Es curioso, sin embargo, que no reflejó tales títulos en sus monedas, en las que mantuvo, hasta 1063, la referencia hammudí, como vínculo legitimador, aun cuando sus califas ya se habían extinguido. Es sabido que la acuñación de moneda es signo del Estado y que la limitación con que los reinos de taifas emitieron es manifestación de su fragilidad estatal. No solo faltó en general buen oro excepto en algunos dinares de Zaragoza y Sevilla, en fracciones de dinar en ciertas taifas, y en los dinares de los hammudíes, sino que algunas taifas nunca acuñaron tipo alguno de moneda e incluso las que sí lo hicieron no mantuvieron emisiones a lo largo de todo su reinado.

Habus b. Maksan Zirí murió sin haber acuñado moneda en su nombre. En cambio, supeditadas las taifas de beréberes a los califas Hammudíes, aunque fuera simbólicamente, de ellas solo la taifa de Granada emitió moneda, desde 1058-59 hasta 1081-82, ya con posterioridad al final de los Hammudíes manteniendo siempre la referencia expresa a estos, los cuales venidos del Magreb, habían acuñado moneda primero en Córdoba (1016-1026) y luego en Málaga, dejando claro su convencimiento de legitimidad.

En lo que se refiere al hecho de la sucesión, algunas de las monedas de Badis, sin fecha, señalan como presunto heredero a su hijo Buluggin, muerto en 1063-64. Pero Badis tenía también a su hijo Maksan, que gobernaba Jaén con autonomía ascendente, el cual, como ya se ha dicho, perdió la oportunidad de ser nombrado heredero. Y tenía dos nietos, descendientes de Buluggin: el mayor, Tamim, al Muizz al Mustansir, y el siguiente, Abdállah, que habría de convertirse en el último emir de la taifa granadina.

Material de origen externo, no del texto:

/-- One waiting item is handed to the engine as one RDMA WRITE (R89, R93). -/
def handEntry (s : State) (n : Nat) (e : Entry) : State :=
  let c := connOf s n
  let k := c.nextEntry
  let s := emitAll s
    (.entry n k e.cid e.status (typeByte c k e.typ) (c.sqHead % 65536) c.grant e.result ::
      windowOuts c n e.cid (k + 1) 0 e.windows)
  let s := setConn s n { c with nextEntry := k + e.run, waiting := c.waiting.drop 1 }
  let s := issue s n .write none (16 * e.run)
  if e.typ = 1 then
    let s := pmcEvent s cmdPage 0x102 1
    match e.cmd with
    | some q => entryHanded s n q e.status
    | none => endTrace (stamp s n e.cid 11) n e.cid e.status
  else if e.typ = 2 then
    match e.cmd with
    | some q => xrdyHanded s n q e.tmo
    | none => s
  else s

/-- May entries be posted on a connection: it is READY, and the controller is not ISOLATED (R125, R356)? -/
def mayPost (s : State) (n : Nat) : Bool := (connOf s n).st = .ready && s.pair.role ≠ .isolated

/-- Waiting items are handed over in generation order while they fit the completion ring (R81). -/
def drainEntries (n : Nat) : Nat → State → State
  | 0, s => s
  | f + 1, s =>
    let c := connOf s n
    match c.waiting with
    | [] => s
    | e :: _ =>
      if mayPost s n && c.nextEntry + e.run - c.cqHead ≤ 2 ^ c.cqShift then drainEntries n f (handEntry s n e)
      else s

/-- Hand over what a connection has waiting: each command gives at most one entry more. -/
def drain (s : State) (n : Nat) : State :=
  drainEntries n ((connOf s n).waiting.length + s.commands.entries.length + 1) s

/-- An item is generated for a connection (R81); one that can no longer send discards it (R125, R143). -/
def postEntry (s : State) (n : Nat) (e : Entry) : State :=
  let c := connOf s n
  if c.st = .ready then drain (setConn s n { c with waiting := c.waiting ++ [e] }) n
  else emit s (.entryDropped n e.cid)

/-- A ZONE_MGMT command that ends lets go of its zone (R65). -/
def releaseHold (s : State) (q : Nat) (c : Command) : State :=
  if c.op ≠ 0x08 then s
  else
    let z := zoneOf s c.ns c.zone
    if z.hold = some q then setZone s c.ns c.zone { z with hold := none } else s

/-- A command ends with a status and a RESULT (R90, R91). One that a QUEUE_RESET acted on reports ABORTED_BY_RESET
(R110); one that has lost its connection ends without an entry, and keeps its credit until teardown (R103). -/
def complete (s : State) (q status result : Nat) : State :=
  match s.commands.get q with
  | none => s
  | some c =>
    if c.phase = .ended then s
    else
      let s := releaseHold s q c
      if c.orphan then
        let s := endTrace (revokeWindows s q) c.conn c.cid 0xFF
        if c.credit then setCmd s q { c with phase := .ended, windows := [] }
        else { s with commands := s.commands.erase q }
      else
        let st := if c.aborted then 0x09 else status
        let res := if c.aborted then 0 else result
        let s := if st ≠ 0 && st ≠ 0x0E then addError s st c.conn c.cid else s
        let s := setCmd s q { c with phase := .ended }
        postEntry s c.conn ⟨c.cid, st, 1, res, some q, [], 0⟩

/-- A capsule is rejected at intake (R88): the REJECTED flag, no credit. -/
def reject (s : State) (n cid op status : Nat) : State :=
  let s := pmcEvent (bump s cmdPage O.CMD_REJECT_CNT) cmdPage 0x101 1
  postEntry (addError s status n cid) n ⟨cid, status, 1, 2 ^ 63 + op, none, [], 0⟩

/-! ## Failure of writes before placement (R64, R99) -/

/-- Is a write of a zone not yet placed (R64)? -/
def unplaced (c : Command) : Bool :=
  (c.op = 0x02 || c.op = 0x03) &&
  (c.phase = .summerWait || c.phase = .windowWait || c.phase = .xrdyWait || c.phase = .dataWait ||
   c.phase = .draining || c.phase = .sealCheck || c.phase = .valid)

/-- The unplaced writes of a zone accepted after a command. -/
def followers (s : State) (q : Nat) (c : Command) : List Nat :=
  (s.commands.filter fun r d => q < r && d.ns = c.ns && d.zone = c.zone && unplaced d).keys

/-- A write ends before placement with a status: its windows are revoked before its entry is handed over (R143). -/
def endWrite (status : Nat) (s : State) (q : Nat) : State := complete (revokeWindows s q) q status 0

/-- An accepted write fails before it is placed: every write of the zone accepted after it and not placed fails with
ZONE_PTR_MISMATCH, and the accepted pointer returns to its offset (R64). -/
def failWrite (s : State) (q status : Nat) : State :=
  match s.commands.get q with
  | none => s
  | some c =>
    if !unplaced c then s
    else
      let fs := followers s q c
      let s := setZone s c.ns c.zone { zoneOf s c.ns c.zone with accepted := c.offset }
      fs.foldl (endWrite 0x03) (endWrite status s q)

/-! ## Connection failure (R103, R125) -/

/-- R103 for one command of a failed connection: unplaced writes fail, placed writes and zone operations run on, and
everything else ends. -/
def loseCommand (s : State) (q : Nat) : State :=
  match s.commands.get q with
  | none => s
  | some c =>
    if unplaced c then failWrite s q 0x0D
    else if c.op = 0x02 || c.op = 0x03 || c.op = 0x08 then s
    else complete s q 0 0

/-- R103: the commands of a connection end without entries. -/
def loseCommands (s : State) (n : Nat) : State :=
  let mine := cmdsWhere s fun c => c.conn = n && !c.orphan
  let s := { s with commands := s.commands.mapVals fun _ c => if c.conn = n then { c with orphan := true } else c }
  mine.foldl loseCommand s

/-- The entries that wait on a connection are discarded, and its held capsules are dropped (R125, R143); what is traced of
them ends without an entry (R446). -/
def discardEntries (s : State) (n : Nat) : State :=
  let c := connOf s n
  let k := { c with
    waiting := [], txq := [], held16 := [], heldCaps := [], resetting := false, retxAt := none, ackAt := none }
  let s := emitAll (setConn s n k) (c.waiting.map fun e => .entryDropped n e.cid)
  let cids := (c.waiting.map (·.cid)) ++ c.heldCaps.map fun h => leField h.1 2 2
  cids.foldl (fun s cid => endTrace s n cid 0xFF) s

/-- A connection stops sending: its entries and packets are discarded and its commands end (Table 5-5, R103). -/
def stopConn (s : State) (n : Nat) (st : ConnState) : State :=
  let s := discardEntries s n
  loseCommands (setConn s n { connOf s n with st := st }) n

/-- A connection in READY enters ERROR; the controller sends DREQ and enters CLOSING (R125). -/
def connError (s : State) (n : Nat) : State :=
  let c := connOf s n
  if c.st ≠ .ready then s
  else
    let s := stopConn s n .error
    let s := alert s (xptPage c.engine) O.XPT_ALERT 2
    let s := emit s (.dreq n)
    setConn s n { connOf s n with st := .closing, ownDreq := true, deadline := some (s.time.now + 10 * ticksMs) }

/-- The end of CLOSING, and of a SETUP that times out (R124, R125): regions are revoked, credits returned, the seal bank
entry erased (R325), and the number can be given again after 10 ms. -/
def freeConn (s : State) (n : Nat) : State :=
  let c := connOf s n
  let s := revoke s c.ringRegion
  let s := match c.ctagRegion with
    | some i => revoke s i
    | none => s
  let s := { s with
    commands := (s.commands.filter fun _ k => !(k.conn = n && k.phase = .ended)).mapVals fun _ k =>
      if k.conn = n then { k with credit := false } else k
    vault := { s.vault with seals := s.vault.seals.erase n }
    engines := s.engines.modify c.engine {} fun e => { e with cache := e.cache.filter fun _ m => m ≠ n } }
  setConn s n { st := .free, deadline := some (s.time.now + 10 * ticksMs) }

end Sys2Proof.Machine
end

Parece evidente que el primero de ellos nunca llegó a ser designado sucesor por su abuelo. Residía en Málaga, donde Badis había nombrado a un jeque sinhayí para que se hiciera cargo del control del lugar hasta que el príncipe tuviera edad para gobernar. En 1073 comenzó el gobierno de aquél, al tiempo que su hermano Abdállah accedió al trono de Granada. Tamim se fue distanciando de su hermano, llegando el enfrentamiento a serias controversias que acabó arbitrando y usando en su propio beneficio el emir de los almorávides, Yusuf b. Tasufin, desde sus intervenciones en al Andalus desde 1086.

Según algunas fuentes, fue Badis un gobernante admirado por personajes influyentes de su época debido, entre otras razones, a su ecuanimidad, esta fue ensalzada incluso en anécdotas de adab que cabe recordar. El autor de la obra Kitab al Uaharat al mantura, b. Simak (s. XIV), que pertenecía a una ilustre familia de caídes y juristas en Málaga y Granada, redactó esta obra de prosa edificante con cien ejemplos o historias, de los cuales treinta y ocho se dedican a temas andalusíes.

Solo dos historias se refieren a la Granada de su tiempo, y de ellas una se dedica a loar al emir Badis b. Habus, quien, en el correcto desempeño de su responsabilidad en materia jurídica, impuso el castigo merecido a un sobrino que había sido denunciado por el rapto de una mujer M. Guillén Monje, Dos azahares sobre Granada, 237.

ROLDÁN CASTRO, Fátima, Diccionario Biográfico Español, Real Academia de la Historia, 2010, Vol VI, págs. 493-497.